• _TASK STATEMENT_
Here are the records. Write out exactly the lines between the one holding "intro o w hw; dsimp only; unfold Work.checkTamper;" and the one holding "theorem ClosedUnderCompletion.completeCommand (h", inclusive.
PROVIDED DATA Start Marker
-- ==== Sys2Proof/Laws/Completion.lean ====
section
/-! SUPPORT. A property of states that every operation a completion step uses keeps is kept by the completion step. -/

namespace Sys2Proof.Machine

/-- A property that the operations of a completion step keep. A completion raises a ZONE_ALARM only through `transition` and
`stays`. -/
structure ClosedUnderCompletion (P : State → Prop) : Prop where
  raise : ∀ s b z a k, b.kind ≠ .zoneAlarm → P s → P (s.raise b z a k)
  decrement : ∀ s z a k, P s → P (s.zoneDecrement z a k)
  transition : ∀ s z a k b c, P s → P (s.zoneTransition z a k b c)
  stays : ∀ s z a k, P s → P (s.zoneStaysAlarm z a k)
  close : ∀ s c a, P s → P (s.closeContext c a)
  report : ∀ s a z k q v, P s → P { s with evu := s.evu.report s.now a z k q v }
  missing : ∀ (s : State) n, P s → P { s with su := { s.su with missing := n } }
  counters : ∀ (s : State) c, P s → P { s with fiu := { s.fiu with counters := c } }
  queue : ∀ (s : State) q, q.entries.length ≤ s.hcq.entries.length → q.orders = s.hcq.orders →
    (s.hcq.Distinct → q.Distinct) → P s → P { s with hcq := q }
  hand : ∀ s h x a q c, P s → P (s.handAck h x a q c)
  put : ∀ s i r, P s → P (s.putRecord i r)

/-- A stage of a completion keeps a property. -/
def Work.Keeps (P : State → Prop) (f : Work → Work) : Prop := ∀ w, P w.st → P (f w).st

theorem Hcq.attach_sizes (q : Hcq) (a : Address) :
    (q.attach a).entries.length ≤ q.entries.length ∧ (q.attach a).orders = q.orders := by
  unfold Hcq.attach; split
  · exact ⟨by rw [modifyFirst_length], rfl⟩
  · exact ⟨Nat.le_refl _, rfl⟩

variable {P : State → Prop}

theorem ClosedUnderCompletion.supervise (h : ClosedUnderCompletion P) (f : RadioFrame) :
    Work.Keeps P (fun w => w.supervise f) := by
  have hb : ∀ low, Work.Keeps P (fun w => w.checkBattery low) := by
    intro low w hw; dsimp only; unfold Work.checkBattery; split
    · exact h.raise _ _ _ _ _ nofun hw
    · exact h.raise _ _ _ _ _ nofun hw
    · exact hw
    · exact hw
  have ht : ∀ o, Work.Keeps P (fun w => w.checkTamper o) := by
    intro o w hw; dsimp only; unfold Work.checkTamper; split
    · exact h.raise _ _ _ _ _ nofun hw
    · exact h.raise _ _ _ _ _ nofun hw
    · exact hw
    · exact hw
  have hp : Work.Keeps P Work.refreshPresence := by
    intro w hw; unfold Work.refreshPresence; dsimp only; split
    · exact h.raise _ _ _ _ _ nofun (h.missing _ _ hw)
    · exact hw
  intro w hw; dsimp only; unfold Work.supervise; split
  · exact ht _ _ (hb _ _ (hp _ hw))
  · exact hw

theorem ClosedUnderCompletion.completeCommand (h : ClosedUnderCompletion P) (e : HeldEntry) :
    Work.Keeps P (fun w => w.completeCommand e) := by
  intro w hw; dsimp only; unfold Work.completeCommand; dsimp only; repeat' split
  · exact h.decrement _ _ _ _ hw
  all_goals exact hw

theorem ClosedUnderCompletion.judgeEcho (h : ClosedUnderCompletion P) (d : Byte) :
    Work.Keeps P (fun w => w.judgeEcho d) := by
  have removed : ∀ (q : Hcq) (a : Address), (q.removeSent a).entries.length ≤ q.entries.length := by
    intro q a; exact List.length_eraseP_le
  intro w hw; dsimp only; unfold Work.judgeEcho; split
  · exact hw
  · split
    · unfold Work.echoDone; dsimp only
      refine h.completeCommand _ _ (h.raise _ _ _ _ _ nofun (h.queue _ _ (removed _ _) rfl ?_ hw))
      exact Hcq.Distinct.fewer (List.eraseP_sublist) rfl rfl
    · unfold Work.echoMissed; dsimp only; split
      · refine h.raise _ _ _ _ _ nofun (h.queue _ _ (removed _ _) rfl ?_ hw)
        exact Hcq.Distinct.fewer (List.eraseP_sublist) rfl rfl
      · refine h.queue _ _ (by dsimp only; rw [modifyFirst_length]) rfl ?_ hw
        intro k; refine k.waits _ _ ?_ ?_ _ <;> exact fun _ => rfl

theorem ClosedUnderCompletion.level (h : ClosedUnderCompletion P) (q : SeqNo) (c : Content) :
    Work.Keeps P (fun w => w.level q c) := by
  have hd : ∀ o, Work.Keeps P (fun w => w.driftOf o) := by
    intro o w hw; dsimp only; unfold Work.driftOf; split
    · exact hw
    · unfold Work.checkDrift; dsimp only; repeat' split
      · exact h.raise _ _ _ _ _ nofun hw
      · exact h.raise _ _ _ _ _ nofun hw
      · exact hw
  have hh : ∀ b r, Work.Keeps P (fun w => w.handOn b r) := by
    intro b r w hw; dsimp only; unfold Work.handOn; repeat' split
    · unfold Work.transition; dsimp only; split
      · exact h.raise _ _ _ _ _ nofun (h.close _ _ _ hw)
      · exact h.transition _ _ _ _ _ _ (h.raise _ _ _ _ _ nofun (h.close _ _ _ hw))
    · exact h.stays _ _ _ _ hw
    · exact hw
  have hr : ∀ o, Work.Keeps P (fun w => w.reportValue q o) := by
    intro o w hw; dsimp only; unfold Work.reportValue; split
    · exact hw
    · split
      · exact h.report _ _ _ _ _ _ hw
      · exact hw
  intro w hw; dsimp only; unfold Work.level; repeat' split
  · exact hw
  · unfold Work.applyReading; dsimp only
    exact hr _ _ (hh _ _ _ (hd _ _ hw))
  · exact hw

theorem ClosedUnderCompletion.acknowledge (h : ClosedUnderCompletion P) (f : LaneFrame) :
    Work.Keeps P (fun w => w.acknowledge f) := by
  intro w hw; dsimp only; unfold Work.acknowledge; dsimp only
  obtain ⟨h1, h2⟩ := w.st.hcq.attach_sizes w.det.address
  exact h.hand _ _ _ _ _ _ (h.counters _ _ (h.queue _ _ h1 h2 (fun k => k.attach _) hw))

theorem ClosedUnderCompletion.passed (h : ClosedUnderCompletion P) : Work.Keeps P Work.passed := by
  intro w hw; unfold Work.passed; dsimp only; split
  · exact h.raise _ _ _ _ _ nofun hw
  · exact hw

theorem ClosedUnderCompletion.weigh (h : ClosedUnderCompletion P) (p : Path) :
    Work.Keeps P (fun w => w.weigh p) := by
  intro w hw; dsimp only; unfold Work.weigh; dsimp only; repeat' split
  · exact h.raise _ _ _ _ _ nofun hw
  · exact hw
  · exact h.raise _ _ _ _ _ nofun hw
  · exact hw

theorem ClosedUnderCompletion.checkPattern (h : ClosedUnderCompletion P) (c : Content) :
    Work.Keeps P (fun w => w.checkPattern c) := by
  intro w hw; dsimp only; unfold Work.checkPattern; split
  · unfold Work.sounderCheck; dsimp only; repeat' split
    · exact h.raise _ _ _ _ _ nofun hw
    · exact hw
    · exact h.raise _ _ _ _ _ nofun hw
    · exact hw
  all_goals exact hw

theorem ClosedUnderCompletion.handleNew (h : ClosedUnderCompletion P) (f : LaneFrame) :
    Work.Keeps P (fun w => w.handleNew f) := by
  intro w hw; dsimp only; unfold Work.handleNew; dsimp only
  refine h.acknowledge f _ ?_
  unfold Work.dispatch
  refine h.checkPattern _ _ (h.level _ _ _ (h.judgeEcho _ _ (h.supervise _ _ ?_)))
  have hwt : P ((w.accept f).weigh f.path).st := h.weigh _ _ (h.counters _ _ hw)
  unfold Work.countMismatch; split
  · exact h.counters _ _ hwt
  · exact hwt

theorem ClosedUnderCompletion.handlePassing (h : ClosedUnderCompletion P) (f : LaneFrame) :
    Work.Keeps P (fun w => w.handlePassing f) := by
  intro w hw; dsimp only; unfold Work.handlePassing
  have hp := h.passed w hw
  split
  · exact h.counters _ _ hp
  · unfold Work.handleRepeat; dsimp only
    have hi : P (({ w.passed with st := w.passed.st.countFiu fun c =>
        { c with repeated := inc32 c.repeated } } : Work).improvePath f.path).st := by
      unfold Work.improvePath; split <;> exact h.counters _ _ hp
    split
    · exact hi
    · exact h.acknowledge f _ hi
  · exact h.handleNew f _ hp

theorem ClosedUnderCompletion.handleForged (h : ClosedUnderCompletion P) (f : LaneFrame) :
    Work.Keeps P (fun w => w.handleForged f) := by
  intro w hw; dsimp only; unfold Work.handleForged Work.forged; dsimp only; split
  · exact h.raise _ _ _ _ _ nofun (h.counters _ _ hw)
  · exact h.counters _ _ hw

/-- A completion step keeps what its operations keep (R53). -/
theorem ClosedUnderCompletion.decideFrame (h : ClosedUnderCompletion P) (s : State) (f : LaneFrame) (i : Nat)
    (e : BitVec 8) (p : Bool) (hs : P s) : P (s.decideFrame f i e p) := by
  unfold State.decideFrame; split
  · exact h.counters _ _ hs
  · exact h.put _ _ _ (h.handleForged f _ hs)
  · exact h.counters _ _ hs
  · exact h.put _ _ _ (h.handlePassing f _ hs)

/-- The zones stay sound through a completion step. -/
theorem ZonesSound.closed : ClosedUnderCompletion ZonesSound where
  raise _ _ _ _ _ _ h := h.of_zones rfl
  decrement _ _ _ _ h := State.zoneDecrement_sound h _ _ _
  transition _ _ _ _ _ _ h := State.zoneTransition_sound h _ _ _ _ _
  stays _ _ _ _ h := State.zoneStaysAlarm_sound h _ _ _
  close _ _ _ h := h.of_zones rfl
  report _ _ _ _ _ _ h := h.of_zones rfl
  missing _ _ h := h.of_zones rfl
  counters _ _ h := h.of_zones rfl
  queue _ _ _ _ _ h := h.of_zones rfl
  hand s hd x a q c h := h.of_zones (by have := State.handAck_frame s hd x a q c; rw [this])
  put _ _ _ h := h.of_zones rfl

end Sys2Proof.Machine
end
PROVIDED DATA End Marker
• _RESULT_
    intro o w hw; dsimp only; unfold Work.checkTamper; split
    · exact h.raise _ _ _ _ _ nofun hw
    · exact h.raise _ _ _ _ _ nofun hw
    · exact hw
    · exact hw
  have hp : Work.Keeps P Work.refreshPresence := by
    intro w hw; unfold Work.refreshPresence; dsimp only; split
    · exact h.raise _ _ _ _ _ nofun (h.missing _ _ hw)
    · exact hw
  intro w hw; dsimp only; unfold Work.supervise; split
  · exact ht _ _ (hb _ _ (hp _ hw))
  · exact hw

theorem ClosedUnderCompletion.completeCommand (h : ClosedUnderCompletion P) (e : HeldEntry) :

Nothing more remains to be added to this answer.